= WORK INSTRUCTIONS =
Your answer must be the full set of entries, reproduced exactly.

(Collected data)
/-- The stall counter's bound (42_pid.md R136), a premise and a conclusion of one operation that does not lower `F_C`; and
what lowering `F_C` below the counter does (R136, 70_reset_and_hazards.md R216). -/
def Obligations.StallCounterStaysWithinTheWindow : Prop :=
  (∀ (i : Instr) (s t : State), (∀ v, i = .wrFC0 v → u32 s.left.fC ≤ u32 v) → (∀ v, i = .wrFC1 v → u32 s.right.fC ≤ u32 v) →
      u32 s.left.ticks ≤ u32 s.left.fC + 1 → u32 s.right.ticks ≤ u32 s.right.fC + 1 → exec i s = .next t →
      u32 t.left.ticks ≤ u32 t.left.fC + 1 ∧ u32 t.right.ticks ≤ u32 t.right.fC + 1) ∧
    (∀ (s : State) (v : Word), u32 v < u32 s.left.ticks → ∃ t, runOperations [.wrFC0 v, .ctick0] s = .next t ∧
      t.left.fC = v ∧ t.left.mode = false ∧ t.left.motCmd = 0 ∧ t.left.ticks = s.left.ticks) ∧
    (∀ (s : State) (v : Word), u32 v < u32 s.right.ticks → ∃ t, runOperations [.wrFC1 v, .ctick1] s = .next t ∧
      t.right.fC = v ∧ t.right.mode = false ∧ t.right.motCmd = 0 ∧ t.right.ticks = s.right.ticks)

/-- `SetSetpoint` through the port (42_pid.md R137, R138). -/
def Obligations.SetpointWrites : Prop :=
  ∀ (v : Word) (s : State),
    exec (.wrSetpoint0 v) s = .next (
      if v = s.left.setpoint then { s with busRdata := 0 }
      else { s with
        left := { s.left with setpoint := v, prevErr := 0, integral := 0, ticks := 0 }, busRdata := 0 }) ∧
    exec (.wrSetpoint1 v) s = .next (
      if v = s.right.setpoint then { s with busRdata := 0 }
      else { s with
        right := { s.right with setpoint := v, prevErr := 0, integral := 0, ticks := 0 }, busRdata := 0 })

/-- Leaving IDLE after a timeout (42_pid.md R132, 70_reset_and_hazards.md R218). -/
def Obligations.TimedOutWheelNeedsANewSetpoint : Prop :=
  ∀ (s : State) (v : Word),
    (s.left.setpoint ≠ 0 → u32 s.left.ticks > u32 s.left.fC →
      (∃ t, runOperations [.wrSetpoint0 s.left.setpoint, .ctick0] s = .next t ∧ t.left.mode = false) ∧
      (v ≠ 0 → v ≠ s.left.setpoint → ∃ t, runOperations [.wrSetpoint0 v, .ctick0] s = .next t ∧
        t.left.mode = true ∧ t.left.ticks = 1 ∧ t.left.setpoint = v)) ∧
    (s.right.setpoint ≠ 0 → u32 s.right.ticks > u32 s.right.fC →
      (∃ t, runOperations [.wrSetpoint1 s.right.setpoint, .ctick1] s = .next t ∧ t.right.mode = false) ∧
      (v ≠ 0 → v ≠ s.right.setpoint → ∃ t, runOperations [.wrSetpoint1 v, .ctick1] s = .next t ∧
        t.right.mode = true ∧ t.right.ticks = 1 ∧ t.right.setpoint = v))

/-- Phase 2 before phase 3 before phase 4 (20_memory.md R70; 42_pid.md R138, R140 (i)), for the setpoint's own write and
for `KIN_SET` (43_kin.md R151, 92_eei_decisions.md D21; log 9). -/
def Obligations.WriteAndSampleComeBeforeTheControlTick : Prop :=
  ∀ s t : State, step s = .next t → ∀ p : Input, p = Input.ofWord s.nextWord → p.rst = false →
    (p.ctick0 = true →
      (p.busReq = true → p.busWe = true → p.busAddr = 0x07#8 →
        (p.busWdata ≠ 0 → p.busWdata ≠ s.left.setpoint →
          t.left.mode = true ∧ t.left.setpoint = p.busWdata ∧ t.left.ticks = 1) ∧
        (p.busWdata = 0 →
          t.left.mode = false ∧ t.left.setpoint = 0 ∧ t.left.motCmd = 0 ∧ t.left.motMag = 0 ∧ t.left.prevErr = 0)) ∧
      (p.busReq = true → p.busWe = true → p.busAddr = 0x40#8 → p.busWdata.setWidth 8 = 0x01#8 →
        ∀ v, v = toReg (sat32 (s32 s.cmdLin - sat32 (shr (s32 s.cmdAng * s32 s.track) 17))) → t.left.setpoint = v ∧
          (v ≠ 0 → v ≠ s.left.setpoint → t.left.mode = true ∧ t.left.ticks = 1) ∧
          (v = 0 → t.left.mode = false ∧ t.left.motCmd = 0 ∧ t.left.motMag = 0 ∧ t.left.prevErr = 0)) ∧
      (t.left.mode = true → t.left.error = toReg (sat32 (s32 t.left.setpoint - s32 t.left.linVel)))) ∧
    (p.ctick1 = true →
      (p.busReq = true → p.busWe = true → p.busAddr = 0x27#8 →
        (p.busWdata ≠ 0 → p.busWdata ≠ s.right.setpoint →
          t.right.mode = true ∧ t.right.setpoint = p.busWdata ∧ t.right.ticks = 1) ∧
        (p.busWdata = 0 →
          t.right.mode = false ∧ t.right.setpoint = 0 ∧ t.right.motCmd = 0 ∧ t.right.motMag = 0 ∧ t.right.prevErr = 0)) ∧
      (p.busReq = true → p.busWe = true → p.busAddr = 0x40#8 → p.busWdata.setWidth 8 = 0x01#8 →
        ∀ v, v = toReg (sat32 (s32 s.cmdLin + sat32 (shr (s32 s.cmdAng * s32 s.track) 17))) → t.right.setpoint = v ∧
          (v ≠ 0 → v ≠ s.right.setpoint → t.right.mode = true ∧ t.right.ticks = 1) ∧
          (v = 0 → t.right.mode = false ∧ t.right.motCmd = 0 ∧ t.right.motMag = 0 ∧ t.right.prevErr = 0)) ∧
      (t.right.mode = true → t.right.error = toReg (sat32 (s32 t.right.setpoint - s32 t.right.linVel))))

/-- The incremental form (42_pid.md R142). -/
def Obligations.DutyAccumulatesTheIncrement : Prop :=
  ∀ (s : State) (n : Nat),
    (s.left.setpoint ≠ 0 → u32 s.left.ticks + n ≤ u32 s.left.fC + 1 → s.left.ki = 0 →
      -65536 ≤ s32 s.left.duty → s32 s.left.duty ≤ 65536 →
      ∀ e, e = sat32 (s32 s.left.setpoint - s32 s.left.linVel) → s32 s.left.prevErr = e →
      ∃ t, runOperations (List.replicate n .ctick0) s = .next t ∧
        s32 t.left.duty = clamp (s32 s.left.duty + n * shr (s32 s.left.kp * e) 16) (-65536) 65536) ∧
    (s.right.setpoint ≠ 0 → u32 s.right.ticks + n ≤ u32 s.right.fC + 1 → s.right.ki = 0 →
      -65536 ≤ s32 s.right.duty → s32 s.right.duty ≤ 65536 →
      ∀ e, e = sat32 (s32 s.right.setpoint - s32 s.right.linVel) → s32 s.right.prevErr = e →
      ∃ t, runOperations (List.replicate n .ctick1) s = .next t ∧
        s32 t.right.duty = clamp (s32 s.right.duty + n * shr (s32 s.right.kp * e) 16) (-65536) 65536)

= WRITTEN RESPONSE =
/-- The stall counter's bound (42_pid.md R136), a premise and a conclusion of one operation that does not lower `F_C`; and
what lowering `F_C` below the counter does (R136, 70_reset_and_hazards.md R216). -/
def Obligations.StallCounterStaysWithinTheWindow : Prop :=
  (∀ (i : Instr) (s t : State), (∀ v, i = .wrFC0 v → u32 s.left.fC ≤ u32 v) → (∀ v, i = .wrFC1 v → u32 s.right.fC ≤ u32 v) →
      u32 s.left.ticks ≤ u32 s.left.fC + 1 → u32 s.right.ticks ≤ u32 s.right.fC + 1 → exec i s = .next t →
      u32 t.left.ticks ≤ u32 t.left.fC + 1 ∧ u32 t.right.ticks ≤ u32 t.right.fC + 1) ∧
    (∀ (s : State) (v : Word), u32 v < u32 s.left.ticks → ∃ t, runOperations [.wrFC0 v, .ctick0] s = .next t ∧
      t.left.fC = v ∧ t.left.mode = false ∧ t.left.motCmd = 0 ∧ t.left.ticks = s.left.ticks) ∧
    (∀ (s : State) (v : Word), u32 v < u32 s.right.ticks → ∃ t, runOperations [.wrFC1 v, .ctick1] s = .next t ∧
      t.right.fC = v ∧ t.right.mode = false ∧ t.right.motCmd = 0 ∧ t.right.ticks = s.right.ticks)

/-- `SetSetpoint` through the port (42_pid.md R137, R138). -/
def Obligations.SetpointWrites : Prop :=
  ∀ (v : Word) (s : State),
    exec (.wrSetpoint0 v) s = .next (
      if v = s.left.setpoint then { s with busRdata := 0 }
      else { s with
        left := { s.left with setpoint := v, prevErr := 0, integral := 0, ticks := 0 }, busRdata := 0 }) ∧
    exec (.wrSetpoint1 v) s = .next (
      if v = s.right.setpoint then { s with busRdata := 0 }
      else { s with
        right := { s.right with setpoint := v, prevErr := 0, integral := 0, ticks := 0 }, busRdata := 0 })

/-- Leaving IDLE after a timeout (42_pid.md R132, 70_reset_and_hazards.md R218). -/
def Obligations.TimedOutWheelNeedsANewSetpoint : Prop :=
  ∀ (s : State) (v : Word),
    (s.left.setpoint ≠ 0 → u32 s.left.ticks > u32 s.left.fC →
      (∃ t, runOperations [.wrSetpoint0 s.left.setpoint, .ctick0] s = .next t ∧ t.left.mode = false) ∧
      (v ≠ 0 → v ≠ s.left.setpoint → ∃ t, runOperations [.wrSetpoint0 v, .ctick0] s = .next t ∧
        t.left.mode = true ∧ t.left.ticks = 1 ∧ t.left.setpoint = v)) ∧
    (s.right.setpoint ≠ 0 → u32 s.right.ticks > u32 s.right.fC →
      (∃ t, runOperations [.wrSetpoint1 s.right.setpoint, .ctick1] s = .next t ∧ t.right.mode = false) ∧
      (v ≠ 0 → v ≠ s.right.setpoint → ∃ t, runOperations [.wrSetpoint1 v, .ctick1] s = .next t ∧
        t.right.mode = true ∧ t.right.ticks = 1 ∧ t.right.setpoint = v))

/-- Phase 2 before phase 3 before phase 4 (20_memory.md R70; 42_pid.md R138, R140 (i)), for the setpoint's own write and
for `KIN_SET` (43_kin.md R151, 92_eei_decisions.md D21; log 9). -/
def Obligations.WriteAndSampleComeBeforeTheControlTick : Prop :=
  ∀ s t : State, step s = .next t → ∀ p : Input, p = Input.ofWord s.nextWord → p.rst = false →
    (p.ctick0 = true →
      (p.busReq = true → p.busWe = true → p.busAddr = 0x07#8 →
        (p.busWdata ≠ 0 → p.busWdata ≠ s.left.setpoint →
          t.left.mode = true ∧ t.left.setpoint = p.busWdata ∧ t.left.ticks = 1) ∧
        (p.busWdata = 0 →
          t.left.mode = false ∧ t.left.setpoint = 0 ∧ t.left.motCmd = 0 ∧ t.left.motMag = 0 ∧ t.left.prevErr = 0)) ∧
      (p.busReq = true → p.busWe = true → p.busAddr = 0x40#8 → p.busWdata.setWidth 8 = 0x01#8 →
        ∀ v, v = toReg (sat32 (s32 s.cmdLin - sat32 (shr (s32 s.cmdAng * s32 s.track) 17))) → t.left.setpoint = v ∧
          (v ≠ 0 → v ≠ s.left.setpoint → t.left.mode = true ∧ t.left.ticks = 1) ∧
          (v = 0 → t.left.mode = false ∧ t.left.motCmd = 0 ∧ t.left.motMag = 0 ∧ t.left.prevErr = 0)) ∧
      (t.left.mode = true → t.left.error = toReg (sat32 (s32 t.left.setpoint - s32 t.left.linVel)))) ∧
    (p.ctick1 = true →
      (p.busReq = true → p.busWe = true → p.busAddr = 0x27#8 →
        (p.busWdata ≠ 0 → p.busWdata ≠ s.right.setpoint →
          t.right.mode = true ∧ t.right.setpoint = p.busWdata ∧ t.right.ticks = 1) ∧
        (p.busWdata = 0 →
          t.right.mode = false ∧ t.right.setpoint = 0 ∧ t.right.motCmd = 0 ∧ t.right.motMag = 0 ∧ t.right.prevErr = 0)) ∧
      (p.busReq = true → p.busWe = true → p.busAddr = 0x40#8 → p.busWdata.setWidth 8 = 0x01#8 →
        ∀ v, v = toReg (sat32 (s32 s.cmdLin + sat32 (shr (s32 s.cmdAng * s32 s.track) 17))) → t.right.setpoint = v ∧
          (v ≠ 0 → v ≠ s.right.setpoint → t.right.mode = true ∧ t.right.ticks = 1) ∧
          (v = 0 → t.right.mode = false ∧ t.right.motCmd = 0 ∧ t.right.motMag = 0 ∧ t.right.prevErr = 0)) ∧
      (t.right.mode = true → t.right.error = toReg (sat32 (s32 t.right.setpoint - s32 t.right.linVel))))

/-- The incremental form (42_pid.md R142). -/
def Obligations.DutyAccumulatesTheIncrement : Prop :=
  ∀ (s : State) (n : Nat),
    (s.left.setpoint ≠ 0 → u32 s.left.ticks + n ≤ u32 s.left.fC + 1 → s.left.ki = 0 →
      -65536 ≤ s32 s.left.duty → s32 s.left.duty ≤ 65536 →
      ∀ e, e = sat32 (s32 s.left.setpoint - s32 s.left.linVel) → s32 s.left.prevErr = e →
      ∃ t, runOperations (List.replicate n .ctick0) s = .next t ∧
        s32 t.left.duty = clamp (s32 s.left.duty + n * shr (s32 s.left.kp * e) 16) (-65536) 65536) ∧
    (s.right.setpoint ≠ 0 → u32 s.right.ticks + n ≤ u32 s.right.fC + 1 → s.right.ki = 0 →
      -65536 ≤ s32 s.right.duty → s32 s.right.duty ≤ 65536 →
      ∀ e, e = sat32 (s32 s.right.setpoint - s32 s.right.linVel) → s32 s.right.prevErr = e →
      ∃ t, runOperations (List.replicate n .ctick1) s = .next t ∧
        s32 t.right.duty = clamp (s32 s.right.duty + n * shr (s32 s.right.kp * e) 16) (-65536) 65536)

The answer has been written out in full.